Standard Holocaust potboiler, nicely narrated but nothing special.

The perils and wiles of a Jewish girl who escapes from Poland during WWII and travels to France to fight with the Resistance.

Zacharius (founder and CEO of Kensington Publishing) debuts with this story of Marisa (“Mia”) Levy, who grows up in a well-to-do family in Lodz, where her father runs a successful medical practice. Cultivated but provincial, the Levys have great hopes for Mia, a talented pianist, and send her to study in Paris. The war, unfortunately, puts an end to just about everyone’s ambitions—especially for Jews living under Nazi occupation.
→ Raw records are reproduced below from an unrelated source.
-- ==== Sys2Proof/Laws/Exec.lean ====
section
/-! SUPPORT. Everything each shared operation, each instruction and a step can do, said once. -/

namespace Sys2Proof.Machine

/-- `withRead` goes on exactly where the port answers, and otherwise stops with the port's address. -/
theorem withRead_next {size : MemSize} {s t : State} {k : Word → State} (h : withRead size s k = .next t) :
    ∃ d, respond s.mem (requestOf size s) = .ok d ∧ t = k d := by
  unfold withRead at h
  split at h
  · rename_i d hd
    exact ⟨d, hd, by cases h; rfl⟩
  · cases h

theorem withRead_fault {size : MemSize} {s : State} {k : Word → State} {f : Fault}
    (h : withRead size s k = .fault f) :
    ∃ a, respond s.mem (requestOf size s) = .error a ∧ f = .unreadableByte a := by
  unfold withRead at h
  split at h
  · cases h
  · rename_i a ha
    exact ⟨a, ha, by cases h; rfl⟩

theorem withRead_not_refused {size : MemSize} {s : State} {k : Word → State} {r : Refusal} :
    withRead size s k ≠ .refused r := by
  unfold withRead
  split <;> simp

theorem withRead_of_ok {size : MemSize} {s : State} {k : Word → State} {d : Word}
    (h : respond s.mem (requestOf size s) = .ok d) : withRead size s k = .next (k d) := by
  simp [withRead, h]

theorem withRead_of_error {size : MemSize} {s : State} {k : Word → State} {a : Word}
    (h : respond s.mem (requestOf size s) = .error a) : withRead size s k = .fault (.unreadableByte a) := by
  simp [withRead, h]

/-- The port answers with the little-endian value of the bytes collected. -/
theorem respond_of_collect {m : Memory} {a : Word} {size : MemSize} {bs : List Byte}
    (h : Memory.collect m (addresses a size.bytes) = .ok bs) :
    respond m ⟨size, a⟩ = .ok (BitVec.ofNat 64 (leNat bs)) := by
  simp [respond, h]

/-- The port's error is the lowest unreadable address of the access. -/
theorem respond_error {m : Memory} {a c : Word} {size : MemSize} (h : respond m ⟨size, a⟩ = .error c) :
    Memory.collect m (addresses a size.bytes) = .error c := by
  unfold respond at h
  split at h
  · cases h
  · rename_i e
    simp only [Except.error.injEq] at h
    subst h
    exact e

/-- The next state each instruction can answer. -/
def NextOf (i : Instr) (s t : State) : Prop :=
  match i with
  | .start data len =>
    (ready s = true ∧ t = goTo (seqLane len) (beginCall data len s)) ∨ (ready s = false ∧ t = s)
  | .idle => t = s
  | .lane8 => ∃ d, respond s.mem (requestOf .eight s) = .ok d ∧ t = laneEffect d s
  | .combine => t = goTo (seqTail s.rem (s.sum + s.sum1)) (addToSum s.sum1 s)
  | .half2 => ∃ d, respond s.mem (requestOf .two s) = .ok d ∧ t = halfEffect d s
  | .odd1 => ∃ d, respond s.mem (requestOf .one s) = .ok d ∧ t = oddEffect d s
  | .fold => t = goTo (seqFold (foldWord s.sum)) (setSum (foldWord s.sum) s)
  | .cmpl => t = goTo 0b000#3 (deliver (complementLow s.sum) s)
  | .reserved7 => False

/-- Everything an instruction's next state can be, said once. -/
theorem exec_next {i : Instr} {s t : State} (h : exec i s = .next t) : NextOf i s t := by
  cases i with
  | start data len =>
    simp only [exec, execStart] at h
    split at h
    · exact .inl ⟨‹_›, by cases h; rfl⟩
    · exact .inr ⟨by simpa using ‹¬ ready s = true›, by cases h; rfl⟩
  | idle => cases h; rfl
  | lane8 => exact withRead_next h
  | combine => cases h; rfl
  | half2 => exact withRead_next h
  | odd1 => exact withRead_next h
  | fold => cases h; rfl
  | cmpl => cases h; rfl
  | reserved7 => cases h

/-- No instruction writes memory, the turns to come or what the host has taken. -/
theorem exec_keeps {i : Instr} {s t : State} (h : exec i s = .next t) :
    t.mem = s.mem ∧ t.turns = s.turns ∧ t.taken = s.taken := by
  have := exec_next h
  cases i with
  | start data len => rcases this with ⟨_, rfl⟩ | ⟨_, rfl⟩ <;> simp
  | lane8 => obtain ⟨d, _, rfl⟩ := this; simp
  | half2 => obtain ⟨d, _, rfl⟩ := this; simp
  | odd1 => obtain ⟨d, _, rfl⟩ := this; simp
  | reserved7 => exact this.elim
  | idle => simp only [NextOf] at this; subst this; simp
  | combine => simp only [NextOf] at this; subst this; simp
  | fold => simp only [NextOf] at this; subst this; simp
  | cmpl => simp only [NextOf] at this; subst this; simp

/-- The host's read goes on exactly while `valid = 1` (R69). -/
theorem hostRead_cases (s : State) :
    (s.valid = true ∧ hostRead s = .next (keepTaken s.result s)) ∨
      (s.valid = false ∧ hostRead s = .refused .resultNotValid) := by
  cases h : s.valid <;> simp [hostRead, resultPort, h]

/-- Who moves in a step, and on what state (R68, R103). -/
theorem step_cases (s : State) :
    (s.turns = [] ∧ step s = exec (decodeUop s.uop) s) ∨
    (∃ rest, s.turns = .sequencer :: rest ∧ step s = exec (decodeUop s.uop) (setTurns rest s)) ∨
    (∃ pins rest, s.turns = .host pins :: rest ∧ step s = hostTurn pins (setTurns rest s)) := by
  cases h : s.turns with
  | nil => exact .inl ⟨rfl, by simp [step, takeTurn, h, sequencerTurn, runWord, decode]⟩
  | cons turn rest =>
    cases turn with
    | sequencer =>
      exact .inr (.inl ⟨rest, rfl, by simp [step, takeTurn, h, sequencerTurn, runWord, decode]⟩)
    | host pins => exact .inr (.inr ⟨pins, rest, rfl, by simp [step, takeTurn, h]⟩)

/-- What a command word does: `START` where bit 128 is set, nothing otherwise (R52, R57). -/
theorem runWord_command (w : CommandWord) (s : State) :
    runWord (.h w) s =
      if startBit w then exec (.start (w.extractLsb' 64 64) (w.extractLsb' 0 64)) s else .next s := by
  unfold runWord decode decodeCommand
  cases h : startBit w <;> simp only [h, if_true, Bool.false_eq_true, if_false]

/-- Everything a host turn can do (R103): reset; or a refused read; or, with the read's value kept if there is one,
an accepted `START`, or nothing. -/
theorem hostTurn_cases (pins : HostPins) (s : State) :
    (pins.reset = true ∧ hostTurn pins s = .next (resetBlock s)) ∨
    (pins.reset = false ∧ pins.read = true ∧ s.valid = false ∧ hostTurn pins s = .refused .resultNotValid) ∨
    (pins.reset = false ∧ ∃ u, (u = s ∧ pins.read = false ∨ u = keepTaken s.result s ∧ pins.read = true ∧ s.valid = true) ∧
      ((startBit pins.command = true ∧ s.uop = 0b000#3 ∧
          hostTurn pins s = .next (goTo (seqLane (pins.command.extractLsb' 0 64))
            (beginCall (pins.command.extractLsb' 64 64) (pins.command.extractLsb' 0 64) u))) ∨
        ((startBit pins.command = false ∨ s.uop ≠ 0b000#3) ∧ hostTurn pins s = .next u))) := by
  have run : ∀ u : State, u.uop = s.uop →
      ((startBit pins.command = true ∧ s.uop = 0b000#3 ∧
          runWord (.h pins.command) u = .next (goTo (seqLane (pins.command.extractLsb' 0 64))
            (beginCall (pins.command.extractLsb' 64 64) (pins.command.extractLsb' 0 64) u))) ∨
        ((startBit pins.command = false ∨ s.uop ≠ 0b000#3) ∧ runWord (.h pins.command) u = .next u)) := by
    intro u hu
    rw [runWord_command]
    cases hb : startBit pins.command with
    | false => exact .inr ⟨.inl rfl, by simp⟩
    | true =>
      by_cases hz : s.uop = 0b000#3
      · exact .inl ⟨rfl, hz, by simp [exec, execStart, ready, hu, hz]⟩
      · exact .inr ⟨.inr hz, by simp [exec, execStart, ready, hu, hz]⟩
  cases hr : pins.reset with
  | true => exact .inl ⟨rfl, by simp [hostTurn, hr]⟩
  | false =>
    cases hd : pins.read with
    | false =>
      refine .inr (.inr ⟨rfl, s, .inl ⟨rfl, rfl⟩, ?_⟩)
      have : hostTurn pins s = runWord (.h pins.command) s := by simp [hostTurn, hr, hd]
      rw [this]
      exact run s rfl
    | true =>
      rcases hostRead_cases s with ⟨hv, hread⟩ | ⟨hv, hread⟩
      · refine .inr (.inr ⟨rfl, keepTaken s.result s, .inr ⟨rfl, rfl, hv⟩, ?_⟩)
        have : hostTurn pins s = runWord (.h pins.command) (keepTaken s.result s) := by
          simp [hostTurn, hr, hd, hread]
        rw [this]
        exact run (keepTaken s.result s) rfl
      · exact .inr (.inl ⟨rfl, rfl, hv, by simp [hostTurn, hr, hd, hread]⟩)

end Sys2Proof.Machine
end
Mia’s father sizes up the situation right away: The Ghetto of Lodz (administered by the notorious Jewish collaborator Chaim Rumkowski) has been set up to bleed the Jews slowly of all their property before dispatching them to Auschwitz as quietly as possible. He tries to short-circuit the process by bribing an official for safe passage out of the country but is betrayed and ends up in the camps after all. Mia managedsto escape and get to Warsaw, where she joins an underground cell of Jewish partisans and is safely smuggled out of the occupied territories, first to Switzerland and later to the US. While staying with relatives in Brooklyn, Mia meets and falls in love with Vinnie Sforza, a big band clarinetist. She also makes contact with a secret branch of US Army Intelligence and provides them with information about the concentration camps and resistance movements in Europe. After America enters the war, Mia joins a branch of the special services that’s been set up to smuggle agents into France. Now, after all her trouble getting out, Mia is to return—but as an avenger rather than a victim this time. Since her parents are still alive in Auschwitz, her mission may become a rescue as well.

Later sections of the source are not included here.